Marcelino Pablo Martín, a lanky farmer who lives in a rural wood-slat home a few hours from La Libertad, is in debt to three people, and nearly lost the title to his land, because of a scam in 2015. He had picked strawberries on a farm in California for four months; when he took out a loan to pay the recruiter an illegal fee to go again, he never got a visa.
“Where am I going to get that kind of money here in Guatemala?” he says. “I want to go back and work in the U.S. – it’s beautiful there – but getting there is the hard part.”
Four years later, his case is still under investigation, but he cannot afford to go to the state capital, Huehuetenango, to talk with prosecutors.
Roadblocks to justice
In August, a U.S. official said the number of H-2A visa slots for Guatemalans could triple from the nearly 4,000 granted last year. Cindy Hahamovitch, a history professor at the University of Georgia, says that temporary worker recruitment programs tend to expand during periods of national uproar over immigration.
“Guestworker programs are devised essentially as a state-brokered compromise between employers, who want the immigrant workers they’ve already had, and nativists, who say there are too many immigrants,” she says. “You’re telling the nativists … we don’t have to educate them. We don’t have to deal with them when they’re old. And we can deport them at any time.”

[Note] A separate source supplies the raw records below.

/-- RESET_ARM_TIMEOUT (R291): no edge came within 30 s. -/
def execResetArmTimeout (s : State) : Host.Outcome State Fault Refusal :=
  .next (match s.stop.armed with
    | (r, t) :: rest =>
      if powered s then
        let s1 := beginUp t s
        complete r .state 0x200 [] { s1 with stop := { s1.stop with armed := rest } }
      else begin_ 0 s
    | [] => begin_ 0 s)

/-! ### Proof test (R294, R295) -/

def startProof (req : Option Req) (parts : Nat) (s : State) : State :=
  let left := [0, 1, 2].filter (fun i => decide (parts = 0) || Nat.testBit parts i)
  { s with stop := { s.stop with
      proof := some { req := req, left := left, results := [0, 0, 0], latX := 0, latY := 0, failInput := 255, tick := none } } }

/-- The longest that a part may take, ns: the closure of a channel's gate output, and the build of the launcher's frame
(R294). -/
def proofLimit (part : Nat) : Nat := if part = 2 then 4000 else 12

/-- A part of a test runs in the guard of a tick of its own (R294), where ticks run. -/
def proofTick (s : State) (p : ProofRun) : Bool :=
  !ticking s || (decide (s.tick.deadline ≤ s.now) && decide (p.tick ≠ some s.tick.number))

/-- PROOF_TEST_PART (R294, R295): the next part of the test runs in a tick's guard; `sets` tells whether every injection set
the channel and it cleared, or every tag of the launcher agreed, `lat` the slowest closure or the time of the build. -/
def execProofTestPart (part : Nat) (sets : Bool) (lat fail : Nat) (s : State) : Host.Outcome State Fault Refusal :=
  if 2 < part then .fault .noSuchUnit
  else
    let s1 := if ticking s && reaches s.tick.deadline s then beginAt s.tick.deadline s else begin_ 0 s
    let pass := sets && decide (lat ≤ proofLimit part)
    .next (match s1.stop.proof with
      | some p =>
        if powered s1 && proofTick s1 p && decide (p.left.head? = some part) then
          let p' := { p with
            left := p.left.tail, tick := some s1.tick.number, results := p.results.set part (if pass then 1 else 2),
            latX := if part = 0 then lat else p.latX, latY := if part = 1 then lat else p.latY,
            failInput := if pass then p.failInput else fail }
          let s2 := { s1 with stop := { s1.stop with proof := some p' } }
          let s3 :=
            if pass then s2
            else
              requestStop 4 6 true (setStopFlag 4
                { s2 with stop := { s2.stop with proofFailed := true, faults := addOnce s2.stop.faults 6 } })
          if p'.left.isEmpty then
            let full := decide (p'.results = [1, 1, 1])
            let s4 :=
              if full then
                ceaseFault 6 { s3 with stop := { s3.stop with
                  proofFailed := false, lastPass := s3.now / nsPerSec % 2 ^ 32, lastPassUp := some s3.up } }
              else s3
            endProof p' (p'.results.all (fun x => decide (x ≤ 1))) s4
          else s3
        else s1
      | none => s1)

/-- The time since power-on at which PROOF_INTERVAL has passed since the last full pass. -/
def proofDueAt (s : State) : Nat := s.stop.lastPassUp.getD s.sys.bootFrom + s.stop.cfg.proofInterval * 3600 * nsPerSec

/-- PROOF_INTERVAL_DUE (R295). -/
def execProofIntervalDue (s : State) : Host.Outcome State Fault Refusal :=
  .next (if powered s && s.stop.cfg.autoProof && s.stop.proof.isNone && !s.stop.controlled then
    startProof none 0 (beginUp (proofDueAt s) s)
  else begin_ 0 s)

/-! ### Registers (STOP mirror) -/

def proofDue (s : State) : Bool :=
  match s.stop.lastPassUp with
  | some t => decide (t + s.stop.cfg.proofInterval * 3600 * nsPerSec < s.up)
  | none => false

/-- STOP_STAT. -/
def stopStat (s : State) : Word :=
  wordOfFields [(natOfBool (latched s), 0), (natOfBool s.stop.controlled, 1), (natOfBool (keyValid s), 2),
    (natOfBool s.stop.estopA, 3), (natOfBool s.stop.estopBN, 4), (natOfBool s.stop.discrepancy, 5),
    (natOfBool (!latched s), 6), (natOfBool s.stop.burst.isSome, 7), (natOfBool (decide (refuseFleet s = 0)), 8),
    (natOfBool (proofDue s), 9), (natOfBool s.stop.proof.isSome, 10), (if latched s then s.stop.cause else 0, 11),
    (natOfBool s.stop.immediate, 14), (if latched s then s.stop.icode else 0, 16)]

/-- STOP_SEEN: bit c for cause c. -/
def stopSeen (s : State) : Word := wordOf (s.stop.seen.foldl (fun a c => a + 2 ^ c) 0)

/-- The robots, 32 j to 32 j + 31, under a per-robot stop in force. -/
def heldWord (s : State) (j : Nat) : Word :=
  wordOf (s.stop.robots.foldl
    (fun a p => if p.2.inForce ∧ p.1 / 32 = j then a + 2 ^ (p.1 % 32) else a) 0)

/-! ### Commands (R297, R298) -/

def stopFlags2 (s : State) : Word :=
  wordOfFields [(natOfBool (latched s), 0), (natOfBool s.stop.controlled, 1)]

/-- STOP_FLEET (R287, R296): on a standby, which runs no controlled phase, it sets the latch. -/
def stopFleetBody (r : Req) (s : State) : Res := do
  need (onlyBits (par r 0) 1) .badParam 0
  let s1 := setInput 2 0 (bitAt (par r 0) 0 || decide (s.pair.role = .standby)) s
  let same := decide (latched s = latched s1) && decide (s.stop.controlled = s1.stop.controlled)
  return (s1, .ok (natOfBool same) [stopFlags2 s1])

def descStopFleet : Desc :=
  { Desc.std 0x800 [3] 4 (fun _ => false) stopFleetBody with
    standbyOk := fun _ => true, updOk := true, cls := fun _ => .stop }

def stopRobotBody (r : Req) (s : State) : Res := do
  let k := fld (par r 0) 0 7
  need (onlyBits (par r 0) 0x1FF && decide (k ≠ 255)) .badParam 0
  need (decide (k < nRobots s.member)) .range 0
  let s1 := requestRobotStop k 5 (bitAt (par r 0) 8) s
  let ctrl := match getRobotStop s1 k with
    | some x => x.controlled
    | none => false
  return (s1, .ok 0 [wordOfFields [(natOfBool (robotStopped s1 k), 0), (natOfBool ctrl, 1)]])

def descStopRobot : Desc :=
  { Desc.std 0x801 [3] 4 (fun _ => false) stopRobotBody with
    standbyOk := fun _ => true, updOk := true, cls := fun _ => .stop }

def stopResetBody (r : Req) (s : State) : Res := do
  let k := fld (par r 0) 0 7
  need (onlyBits (par r 0) 0xFF) .badParam 0
  need (decide (k = 255) || decide (k < nRobots s.member)) .range 0
  let bits := refuseReset s k + (if k = 255 ∧ s.stop.cfg.resetMode = 1 then 512 else 0)
  need (decide (bits = 0)) .state bits
  if k = 255 ∧ s.stop.cfg.resetMode = 2 then
    return ({ s with stop := { s.stop with armed := s.stop.armed ++ [(r, s.up + 30 * nsPerSec)] } }, .later false)
  else
    return ({ s with stop := { s.stop with resets := s.stop.resets ++ [{ req := some r, robot := k, source := 0 }] } },
      .later false)

def descStopReset : Desc := { Desc.std 0x802 [3] 8 (fun _ => false) stopResetBody with updOk := true, eff := true }

/-- P+1 to P+3 of STOP_CFG. -/
def stopCfgWords (c : StopCfg) : List Word :=
  [wordOfFields [(c.goTimeout, 0), (natOfBool c.partnerEn, 4), (c.wdogTicks, 8), (c.ctrlLimit, 16)],
   wordOfFields [(c.discTime, 0), (c.resetMode, 12), (c.resetIn, 16), (natOfBool c.resetInPol, 20)],
   wordOfFields [(c.proofInterval, 0), (natOfBool c.autoProof, 16)]]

Laborers hesitate to complain about abusive conditions or stolen wages if they know they can be replaced in a heartbeat. Reporting recruiters for charging fees can bring threats, as well.
Jeremías says that when he left the prosecutor’s office, he and others were followed by a pickup with tinted windows; it pulled over when they did, and they escaped through a local eatery. One of his friends later received a call from someone claiming to be police who asked to speak in person about the case, but investigators told him they had not sent anyone to conduct interviews.
In other cases, fear has prevented people from coming forward. Liliam Poroj Fuentes, a stay-at-home mom who rented a patch of her backyard to a towering advertisement sign to make money after she was scammed, said she brought prosecutors receipts from the church and women’s-assistance organization that promised her a visa. But of the hundreds of people who came to recruitment meetings with her, she knows no others who filed a criminal complaint.
Prosecutors involved in previous cases say they do not have resources to investigate even more severe crimes.
“Even if a hen were stolen from somebody, that’s their property and they deserve to be helped,” says Amanda Gutiérrez, a prosecutor in the government’s office in Huehuetenango. “But we have a mountain of cases to handle.”
The impunity rate in Guatemala is 94.2%, according to a report by the now-defunct International Commission Against Impunity, a U.N.-backed body that the Guatemalan government shuttered last month.
Some victims dream of being compensated through U.S. courts. In one case being heard in the U.S., 19 people allege that they were forced to pay $1,000 to a recruiter in Georgia in 2014. Most illegal recruitment, however, involves local cash payments in Guatemala. There’s no paper trail. Amid debt, and fear of their scammers, many Guatemalans decide they have to leave.
Mr. Pablo Martín eventually left for the U.S., but was deported as soon as he crossed the U.S. border last year. Jeremías sought asylum and is now working to pay off his looming debt. Raúl returned to his day job for several months, but tired of never earning enough for the kind of life he had imagined.